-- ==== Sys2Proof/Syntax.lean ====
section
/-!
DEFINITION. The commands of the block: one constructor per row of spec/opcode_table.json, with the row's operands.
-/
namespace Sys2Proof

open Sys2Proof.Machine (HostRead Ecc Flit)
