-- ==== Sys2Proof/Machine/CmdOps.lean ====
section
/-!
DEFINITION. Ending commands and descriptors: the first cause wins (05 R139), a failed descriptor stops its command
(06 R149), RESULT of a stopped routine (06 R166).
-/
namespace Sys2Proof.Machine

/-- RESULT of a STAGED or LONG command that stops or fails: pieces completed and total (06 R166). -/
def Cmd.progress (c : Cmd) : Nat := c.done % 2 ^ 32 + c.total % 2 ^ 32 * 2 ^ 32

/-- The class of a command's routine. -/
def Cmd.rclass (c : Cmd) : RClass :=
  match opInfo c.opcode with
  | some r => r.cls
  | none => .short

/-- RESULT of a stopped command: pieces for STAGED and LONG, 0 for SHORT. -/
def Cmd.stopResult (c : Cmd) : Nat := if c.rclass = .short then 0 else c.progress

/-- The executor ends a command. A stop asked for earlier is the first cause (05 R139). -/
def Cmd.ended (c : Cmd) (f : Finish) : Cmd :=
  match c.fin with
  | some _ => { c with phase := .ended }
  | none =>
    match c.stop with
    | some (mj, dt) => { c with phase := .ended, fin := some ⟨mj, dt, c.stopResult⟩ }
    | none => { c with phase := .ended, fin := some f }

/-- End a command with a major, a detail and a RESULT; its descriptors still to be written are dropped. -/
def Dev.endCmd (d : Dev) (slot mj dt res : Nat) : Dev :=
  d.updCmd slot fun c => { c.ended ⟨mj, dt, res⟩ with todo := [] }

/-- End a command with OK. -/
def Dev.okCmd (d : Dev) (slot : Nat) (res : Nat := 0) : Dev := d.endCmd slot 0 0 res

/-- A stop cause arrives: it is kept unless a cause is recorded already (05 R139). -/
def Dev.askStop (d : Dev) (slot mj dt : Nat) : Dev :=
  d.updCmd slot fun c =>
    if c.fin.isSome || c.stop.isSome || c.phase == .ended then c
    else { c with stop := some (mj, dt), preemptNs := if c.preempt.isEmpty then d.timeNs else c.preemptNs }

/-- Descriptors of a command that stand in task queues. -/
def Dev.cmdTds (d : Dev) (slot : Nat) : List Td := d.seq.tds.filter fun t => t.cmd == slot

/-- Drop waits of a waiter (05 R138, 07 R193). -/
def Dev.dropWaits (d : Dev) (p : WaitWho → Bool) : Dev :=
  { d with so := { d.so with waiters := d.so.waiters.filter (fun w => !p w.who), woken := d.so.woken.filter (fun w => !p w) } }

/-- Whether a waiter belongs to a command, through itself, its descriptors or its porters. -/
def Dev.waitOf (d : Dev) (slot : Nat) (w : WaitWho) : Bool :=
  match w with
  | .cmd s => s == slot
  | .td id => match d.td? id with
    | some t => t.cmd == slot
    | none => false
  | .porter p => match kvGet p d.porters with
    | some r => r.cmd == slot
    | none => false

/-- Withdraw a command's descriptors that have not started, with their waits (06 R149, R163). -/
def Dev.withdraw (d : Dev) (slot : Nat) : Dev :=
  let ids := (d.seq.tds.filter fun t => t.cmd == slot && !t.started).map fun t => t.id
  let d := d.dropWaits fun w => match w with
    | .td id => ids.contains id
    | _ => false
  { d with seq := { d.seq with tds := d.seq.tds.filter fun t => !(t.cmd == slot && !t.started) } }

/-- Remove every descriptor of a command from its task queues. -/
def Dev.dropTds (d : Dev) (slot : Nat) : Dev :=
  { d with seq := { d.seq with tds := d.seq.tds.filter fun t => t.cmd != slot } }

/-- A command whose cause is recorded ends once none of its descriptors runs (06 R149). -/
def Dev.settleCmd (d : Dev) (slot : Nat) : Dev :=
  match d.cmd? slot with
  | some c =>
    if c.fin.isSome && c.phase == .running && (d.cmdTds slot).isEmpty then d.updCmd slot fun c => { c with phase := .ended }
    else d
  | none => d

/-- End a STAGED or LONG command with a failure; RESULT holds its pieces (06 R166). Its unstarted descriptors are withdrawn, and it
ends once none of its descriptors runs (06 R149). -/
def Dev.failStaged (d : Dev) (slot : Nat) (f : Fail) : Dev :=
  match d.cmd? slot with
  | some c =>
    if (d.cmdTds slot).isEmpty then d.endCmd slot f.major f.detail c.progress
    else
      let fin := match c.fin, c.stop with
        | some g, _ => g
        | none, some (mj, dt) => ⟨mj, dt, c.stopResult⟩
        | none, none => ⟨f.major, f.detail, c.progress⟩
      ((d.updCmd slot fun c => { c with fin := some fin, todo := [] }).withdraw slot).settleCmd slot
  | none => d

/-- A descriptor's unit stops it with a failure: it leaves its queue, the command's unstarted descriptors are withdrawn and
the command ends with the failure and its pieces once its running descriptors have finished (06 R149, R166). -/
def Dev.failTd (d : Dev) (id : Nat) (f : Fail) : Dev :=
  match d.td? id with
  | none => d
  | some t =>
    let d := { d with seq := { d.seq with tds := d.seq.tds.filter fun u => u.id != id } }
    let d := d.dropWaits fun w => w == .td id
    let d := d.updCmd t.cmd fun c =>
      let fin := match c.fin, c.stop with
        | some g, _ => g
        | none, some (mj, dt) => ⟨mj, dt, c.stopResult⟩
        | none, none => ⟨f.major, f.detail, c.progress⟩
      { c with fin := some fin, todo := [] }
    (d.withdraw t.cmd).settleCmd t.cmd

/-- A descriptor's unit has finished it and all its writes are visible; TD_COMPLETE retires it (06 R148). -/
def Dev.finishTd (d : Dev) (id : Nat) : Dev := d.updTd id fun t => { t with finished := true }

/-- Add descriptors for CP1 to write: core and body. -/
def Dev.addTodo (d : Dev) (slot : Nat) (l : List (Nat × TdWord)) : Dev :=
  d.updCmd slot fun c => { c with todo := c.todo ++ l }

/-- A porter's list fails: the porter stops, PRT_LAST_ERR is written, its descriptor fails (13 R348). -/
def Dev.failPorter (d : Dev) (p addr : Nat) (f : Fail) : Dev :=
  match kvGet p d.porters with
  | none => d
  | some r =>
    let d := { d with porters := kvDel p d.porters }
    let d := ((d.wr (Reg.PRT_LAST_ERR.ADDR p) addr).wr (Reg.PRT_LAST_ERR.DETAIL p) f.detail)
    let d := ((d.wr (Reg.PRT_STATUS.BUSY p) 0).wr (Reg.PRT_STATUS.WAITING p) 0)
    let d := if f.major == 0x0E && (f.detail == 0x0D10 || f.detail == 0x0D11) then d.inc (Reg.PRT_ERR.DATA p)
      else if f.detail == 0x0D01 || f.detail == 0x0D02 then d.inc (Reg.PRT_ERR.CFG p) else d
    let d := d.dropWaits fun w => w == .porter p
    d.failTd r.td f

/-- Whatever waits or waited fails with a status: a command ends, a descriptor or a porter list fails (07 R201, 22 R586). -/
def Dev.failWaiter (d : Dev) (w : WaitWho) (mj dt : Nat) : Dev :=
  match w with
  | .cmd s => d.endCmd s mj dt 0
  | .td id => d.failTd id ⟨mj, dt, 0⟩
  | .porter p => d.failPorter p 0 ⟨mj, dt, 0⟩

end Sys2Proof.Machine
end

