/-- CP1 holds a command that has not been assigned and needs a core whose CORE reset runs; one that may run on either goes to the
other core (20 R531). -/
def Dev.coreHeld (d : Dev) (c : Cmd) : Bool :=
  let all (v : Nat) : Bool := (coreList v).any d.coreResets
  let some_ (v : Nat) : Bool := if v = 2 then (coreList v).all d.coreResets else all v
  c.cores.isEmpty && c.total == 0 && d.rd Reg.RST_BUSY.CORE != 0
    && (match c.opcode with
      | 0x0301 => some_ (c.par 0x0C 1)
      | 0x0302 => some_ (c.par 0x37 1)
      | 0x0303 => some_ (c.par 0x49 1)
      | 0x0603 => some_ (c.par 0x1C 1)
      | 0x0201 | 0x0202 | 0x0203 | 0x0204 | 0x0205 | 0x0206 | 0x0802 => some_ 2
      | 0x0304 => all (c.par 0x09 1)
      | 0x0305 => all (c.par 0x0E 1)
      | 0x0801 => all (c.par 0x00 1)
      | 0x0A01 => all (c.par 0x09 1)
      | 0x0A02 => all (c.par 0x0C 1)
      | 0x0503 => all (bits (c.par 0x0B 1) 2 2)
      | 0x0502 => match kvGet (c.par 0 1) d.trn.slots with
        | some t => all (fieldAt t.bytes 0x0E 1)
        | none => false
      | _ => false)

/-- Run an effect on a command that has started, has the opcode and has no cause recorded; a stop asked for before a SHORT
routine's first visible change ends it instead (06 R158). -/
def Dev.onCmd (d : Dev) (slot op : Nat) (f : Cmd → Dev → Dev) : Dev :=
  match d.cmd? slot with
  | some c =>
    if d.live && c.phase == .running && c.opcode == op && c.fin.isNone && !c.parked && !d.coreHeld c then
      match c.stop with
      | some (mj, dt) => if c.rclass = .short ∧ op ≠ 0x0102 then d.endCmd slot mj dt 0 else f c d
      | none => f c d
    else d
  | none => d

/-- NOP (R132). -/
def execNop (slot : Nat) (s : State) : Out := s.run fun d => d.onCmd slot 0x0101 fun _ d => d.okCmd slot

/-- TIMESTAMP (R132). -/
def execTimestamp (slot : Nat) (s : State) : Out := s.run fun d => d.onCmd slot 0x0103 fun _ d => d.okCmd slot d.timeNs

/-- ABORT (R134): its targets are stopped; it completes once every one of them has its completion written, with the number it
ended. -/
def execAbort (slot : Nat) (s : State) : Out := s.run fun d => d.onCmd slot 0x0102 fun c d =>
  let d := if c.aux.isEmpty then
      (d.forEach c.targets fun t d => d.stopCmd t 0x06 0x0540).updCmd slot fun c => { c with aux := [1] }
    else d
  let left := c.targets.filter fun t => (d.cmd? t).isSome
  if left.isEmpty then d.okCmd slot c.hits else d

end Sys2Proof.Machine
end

*-*-*

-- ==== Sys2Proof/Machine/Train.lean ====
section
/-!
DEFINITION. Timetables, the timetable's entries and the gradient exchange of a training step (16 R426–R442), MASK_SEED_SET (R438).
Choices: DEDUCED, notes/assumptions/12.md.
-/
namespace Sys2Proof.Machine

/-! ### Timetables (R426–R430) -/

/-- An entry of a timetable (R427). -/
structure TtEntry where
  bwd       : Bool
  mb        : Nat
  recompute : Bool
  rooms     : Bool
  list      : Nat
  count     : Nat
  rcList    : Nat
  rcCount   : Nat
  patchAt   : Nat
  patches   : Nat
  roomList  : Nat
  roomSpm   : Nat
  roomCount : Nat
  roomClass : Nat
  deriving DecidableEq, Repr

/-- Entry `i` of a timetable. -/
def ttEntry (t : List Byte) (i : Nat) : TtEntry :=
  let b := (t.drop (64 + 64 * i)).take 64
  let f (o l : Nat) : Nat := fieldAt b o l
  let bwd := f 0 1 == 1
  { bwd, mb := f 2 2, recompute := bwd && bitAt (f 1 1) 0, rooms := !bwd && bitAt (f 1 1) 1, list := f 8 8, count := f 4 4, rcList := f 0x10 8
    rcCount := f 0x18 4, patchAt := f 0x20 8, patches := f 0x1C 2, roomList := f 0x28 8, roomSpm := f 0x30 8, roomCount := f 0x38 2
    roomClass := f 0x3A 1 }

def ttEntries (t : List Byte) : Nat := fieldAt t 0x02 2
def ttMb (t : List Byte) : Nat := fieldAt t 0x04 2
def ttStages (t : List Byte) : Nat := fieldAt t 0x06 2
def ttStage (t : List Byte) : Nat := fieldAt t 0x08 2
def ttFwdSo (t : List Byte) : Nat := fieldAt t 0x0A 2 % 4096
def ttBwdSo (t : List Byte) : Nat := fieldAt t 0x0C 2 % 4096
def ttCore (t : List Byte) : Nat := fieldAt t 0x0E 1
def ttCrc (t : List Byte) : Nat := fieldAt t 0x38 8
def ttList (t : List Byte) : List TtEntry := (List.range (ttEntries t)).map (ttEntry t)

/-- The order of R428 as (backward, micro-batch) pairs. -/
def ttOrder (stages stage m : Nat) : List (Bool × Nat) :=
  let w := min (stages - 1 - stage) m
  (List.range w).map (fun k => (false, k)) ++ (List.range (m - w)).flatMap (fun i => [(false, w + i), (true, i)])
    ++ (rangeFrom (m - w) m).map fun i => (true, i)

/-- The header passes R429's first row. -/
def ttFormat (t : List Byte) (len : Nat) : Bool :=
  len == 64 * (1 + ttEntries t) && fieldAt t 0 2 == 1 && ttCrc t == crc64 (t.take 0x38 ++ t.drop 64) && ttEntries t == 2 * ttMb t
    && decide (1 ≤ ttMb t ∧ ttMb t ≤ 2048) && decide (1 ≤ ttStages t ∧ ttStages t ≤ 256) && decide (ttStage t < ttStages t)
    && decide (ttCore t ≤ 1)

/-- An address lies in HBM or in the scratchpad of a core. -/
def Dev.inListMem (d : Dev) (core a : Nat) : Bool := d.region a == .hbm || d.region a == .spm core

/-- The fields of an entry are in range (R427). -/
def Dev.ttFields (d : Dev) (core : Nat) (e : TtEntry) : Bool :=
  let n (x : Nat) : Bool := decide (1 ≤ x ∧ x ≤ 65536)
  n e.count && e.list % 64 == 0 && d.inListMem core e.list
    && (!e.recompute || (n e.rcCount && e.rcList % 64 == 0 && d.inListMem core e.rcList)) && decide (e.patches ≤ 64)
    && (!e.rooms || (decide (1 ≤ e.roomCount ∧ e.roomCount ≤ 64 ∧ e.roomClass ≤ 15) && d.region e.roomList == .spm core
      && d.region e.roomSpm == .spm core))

*-*-*

Starting at the line that has "def ttList (t" in the records above, restate word for word every line until the one that has "(ttCore t ≤ 1)", and include that one as well.

def ttList (t : List Byte) : List TtEntry := (List.range (ttEntries t)).map (ttEntry t)

/-- The order of R428 as (backward, micro-batch) pairs. -/
def ttOrder (stages stage m : Nat) : List (Bool × Nat) :=
  let w := min (stages - 1 - stage) m
  (List.range w).map (fun k => (false, k)) ++ (List.range (m - w)).flatMap (fun i => [(false, w + i), (true, i)])
    ++ (rangeFrom (m - w) m).map fun i => (true, i)

/-- The header passes R429's first row. -/
def ttFormat (t : List Byte) (len : Nat) : Bool :=
  len == 64 * (1 + ttEntries t) && fieldAt t 0 2 == 1 && ttCrc t == crc64 (t.take 0x38 ++ t.drop 64) && ttEntries t == 2 * ttMb t
    && decide (1 ≤ ttMb t ∧ ttMb t ≤ 2048) && decide (1 ≤ ttStages t ∧ ttStages t ≤ 256) && decide (ttStage t < ttStages t)
    && decide (ttCore t ≤ 1)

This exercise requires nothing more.